Recent technological advancements have played a key role in seamlessly integrating cloud, edge, and Internet of Things (IoT) technologies, giving rise to the Cloud-to-Thing Continuum paradigm. This cloud model connects many heterogeneous resources that generate a large amount of data and collaborate to deliver next-generation services. While it has the potential to reshape several application domains, the number of connected entities remarkably broadens the security attack surface. One of the main problems is the lack of security measures to adapt to the dynamic and evolving conditions of the Cloud-To-Thing Continuum. To address this challenge, this dissertation proposes novel adaptable security mechanisms. Adaptable security is the capability of security controls, systems, and protocols to dynamically adjust to changing conditions and scenarios. However, since the design and development of novel security mechanisms can be explored from different perspectives and levels, we place our attention on threat modeling and access control. The contributions of the thesis can be summarized as follows. First, we introduce a model-based methodology that secures the design of edge and cyber-physical systems. This solution identifies threats, security controls, and moving target defense techniques based on system features. Then, we focus on access control management. Since access control policies are subject to modifications, we evaluate how they can be efficiently shared among distributed areas, highlighting the effectiveness of distributed ledger technologies.

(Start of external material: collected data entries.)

/-! ### `coreCount` -/

@[simp] theorem Mach.coreCount_regs (m : Mach) (i k n : Nat) : (m.coreCount i k n).regs = m.regs := by unfold Mach.coreCount; split <;> rfl
@[simp] theorem Mach.coreCount_mem (m : Mach) (i k n : Nat) : (m.coreCount i k n).mem = m.mem := by unfold Mach.coreCount; split <;> rfl
@[simp] theorem Mach.coreCount_ecc (m : Mach) (i k n : Nat) : (m.coreCount i k n).ecc = m.ecc := by unfold Mach.coreCount; split <;> rfl
@[simp] theorem Mach.coreCount_threads (m : Mach) (i k n : Nat) : (m.coreCount i k n).threads = m.threads := by unfold Mach.coreCount; split <;> rfl
@[simp] theorem Mach.coreCount_locks (m : Mach) (i k n : Nat) : (m.coreCount i k n).locks = m.locks := by unfold Mach.coreCount; split <;> rfl
@[simp] theorem Mach.coreCount_cores (m : Mach) (i k n : Nat) : (m.coreCount i k n).cores = m.cores := by unfold Mach.coreCount; split <;> rfl
@[simp] theorem Mach.coreCount_iqs (m : Mach) (i k n : Nat) : (m.coreCount i k n).iqs = m.iqs := by unfold Mach.coreCount; split <;> rfl
@[simp] theorem Mach.coreCount_eqs (m : Mach) (i k n : Nat) : (m.coreCount i k n).eqs = m.eqs := by unfold Mach.coreCount; split <;> rfl
@[simp] theorem Mach.coreCount_gates (m : Mach) (i k n : Nat) : (m.coreCount i k n).gates = m.gates := by unfold Mach.coreCount; split <;> rfl
@[simp] theorem Mach.coreCount_doms (m : Mach) (i k n : Nat) : (m.coreCount i k n).doms = m.doms := by unfold Mach.coreCount; split <;> rfl
@[simp] theorem Mach.coreCount_bollards (m : Mach) (i k n : Nat) : (m.coreCount i k n).bollards = m.bollards := by unfold Mach.coreCount; split <;> rfl
@[simp] theorem Mach.coreCount_links (m : Mach) (i k n : Nat) : (m.coreCount i k n).links = m.links := by unfold Mach.coreCount; split <;> rfl
@[simp] theorem Mach.coreCount_waybill (m : Mach) (i k n : Nat) : (m.coreCount i k n).waybill = m.waybill := by unfold Mach.coreCount; split <;> rfl
@[simp] theorem Mach.coreCount_sealU (m : Mach) (i k n : Nat) : (m.coreCount i k n).sealU = m.sealU := by unfold Mach.coreCount; split <;> rfl
@[simp] theorem Mach.coreCount_sluice (m : Mach) (i k n : Nat) : (m.coreCount i k n).sluice = m.sluice := by unfold Mach.coreCount; split <;> rfl
@[simp] theorem Mach.coreCount_tb (m : Mach) (i k n : Nat) : (m.coreCount i k n).tb = m.tb := by unfold Mach.coreCount; split <;> rfl
@[simp] theorem Mach.coreCount_host (m : Mach) (i k n : Nat) : (m.coreCount i k n).host = m.host := by unfold Mach.coreCount; split <;> rfl
@[simp] theorem Mach.coreCount_d0 (m : Mach) (i k n : Nat) : (m.coreCount i k n).d0 = m.d0 := by unfold Mach.coreCount; split <;> rfl
@[simp] theorem Mach.coreCount_keep (m : Mach) (i k n : Nat) : (m.coreCount i k n).keep = m.keep := by unfold Mach.coreCount; split <;> rfl
@[simp] theorem Mach.coreCount_keepScrub (m : Mach) (i k n : Nat) : (m.coreCount i k n).keepScrub = m.keepScrub := by unfold Mach.coreCount; split <;> rfl
@[simp] theorem Mach.coreCount_evac (m : Mach) (i k n : Nat) : (m.coreCount i k n).evac = m.evac := by unfold Mach.coreCount; split <;> rfl
@[simp] theorem Mach.coreCount_xchg (m : Mach) (i k n : Nat) : (m.coreCount i k n).xchg = m.xchg := by unfold Mach.coreCount; split <;> rfl
@[simp] theorem Mach.coreCount_oldVecs (m : Mach) (i k n : Nat) : (m.coreCount i k n).oldVecs = m.oldVecs := by unfold Mach.coreCount; split <;> rfl
@[simp] theorem Mach.coreCount_paceLow (m : Mach) (i k n : Nat) : (m.coreCount i k n).paceLow = m.paceLow := by unfold Mach.coreCount; split <;> rfl
@[simp] theorem Mach.coreCount_dict (m : Mach) (i k n : Nat) : (m.coreCount i k n).dict = m.dict := by unfold Mach.coreCount; split <;> rfl
@[simp] theorem Mach.coreCount_helpq (m : Mach) (i k n : Nat) : (m.coreCount i k n).helpq = m.helpq := by unfold Mach.coreCount; split <;> rfl
@[simp] theorem Mach.coreCount_shovs (m : Mach) (i k n : Nat) : (m.coreCount i k n).shovs = m.shovs := by unfold Mach.coreCount; split <;> rfl
@[simp] theorem Mach.coreCount_rdata (m : Mach) (i k n : Nat) : (m.coreCount i k n).rdata = m.rdata := by unfold Mach.coreCount; split <;> rfl
@[simp] theorem Mach.coreCount_free (m : Mach) (i k n : Nat) : (m.coreCount i k n).free = m.free := by unfold Mach.coreCount; split <;> rfl
@[simp] theorem Mach.coreCount_thr_of (m : Mach) (i k n : Nat) (t' : Tid) : (m.coreCount i k n).thr t' = m.thr t' := by unfold Mach.coreCount; split <;> rfl
@[simp] theorem Mach.coreCount_lock_of (m : Mach) (i k n : Nat) (p' : Nat) : (m.coreCount i k n).lock p' = m.lock p' := by unfold Mach.coreCount; split <;> rfl
@[simp] theorem Mach.coreCount_core_of (m : Mach) (i k n : Nat) (k' : Nat) : (m.coreCount i k n).core k' = m.core k' := by unfold Mach.coreCount; split <;> rfl
@[simp] theorem Mach.coreCount_iq_of (m : Mach) (i k n : Nat) (q' : Nat) : (m.coreCount i k n).iq q' = m.iq q' := by unfold Mach.coreCount; split <;> rfl
@[simp] theorem Mach.coreCount_eq_of (m : Mach) (i k n : Nat) (q' : Nat) : (m.coreCount i k n).eq q' = m.eq q' := by unfold Mach.coreCount; split <;> rfl
@[simp] theorem Mach.coreCount_gate_of (m : Mach) (i k n : Nat) (d' : Nat) : (m.coreCount i k n).gate d' = m.gate d' := by unfold Mach.coreCount; split <;> rfl
@[simp] theorem Mach.coreCount_bol_of (m : Mach) (i k n : Nat) (b' : Nat) : (m.coreCount i k n).bol b' = m.bol b' := by unfold Mach.coreCount; split <;> rfl
@[simp] theorem Mach.coreCount_shape_of (m : Mach) (i k n : Nat) (q' : Nat) : (m.coreCount i k n).shape q' = m.shape q' := by unfold Mach.coreCount; split <;> rfl
@[simp] theorem Mach.coreCount_link_of (m : Mach) (i k n : Nat) (k' : Nat) : (m.coreCount i k n).link k' = m.link k' := by unfold Mach.coreCount; split <;> rfl
@[simp] theorem Mach.coreCount_rget_of (m : Mach) (i k n : Nat) (r' : RegRef) : (m.coreCount i k n).rget r' = m.rget r' := by unfold Mach.coreCount; split <;> rfl
@[simp] theorem Mach.coreCount_r_of (m : Mach) (i k n : Nat) (a' : Reg) (i' : Nat) : (m.coreCount i k n).r a' i' = m.r a' i' := by unfold Mach.coreCount; split <;> rfl
@[simp] theorem Mach.coreCount_ru_of (m : Mach) (i k n : Nat) (a' : Reg) (u' i' : Nat) : (m.coreCount i k n).ru a' u' i' = m.ru a' u' i' := by unfold Mach.coreCount; split <;> rfl
@[simp] theorem Mach.coreCount_mem1_of (m : Mach) (i k n : Nat) (k' : Nat) : (m.coreCount i k n).mem1 k' = m.mem1 k' := by unfold Mach.coreCount; split <;> rfl
@[simp] theorem Mach.coreCount_eccOf_of (m : Mach) (i k n : Nat) (k' : Nat) : (m.coreCount i k n).eccOf k' = m.eccOf k' := by unfold Mach.coreCount; split <;> rfl
@[simp] theorem Mach.coreCount_isOn_of (m : Mach) (i k n : Nat) (k' : Nat) : (m.coreCount i k n).isOn k' = m.isOn k' := by unfold Mach.coreCount; split <;> rfl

Furthermore, we propose a risk-based authorization middleware, adjusting permissions based on real-time data, and a federated learning framework that enhances trustworthiness by weighting each client's contributions according to the quality of their partial models. Finally, since authorization revocation is another critical concern, we present an efficient revocation scheme for verifiable credentials in IoT networks, featuring decentralization, demanding minimum storage and computing capabilities. All the mechanisms have been evaluated in different conditions, proving their adaptability to the Cloud-to-Thing Continuum landscape.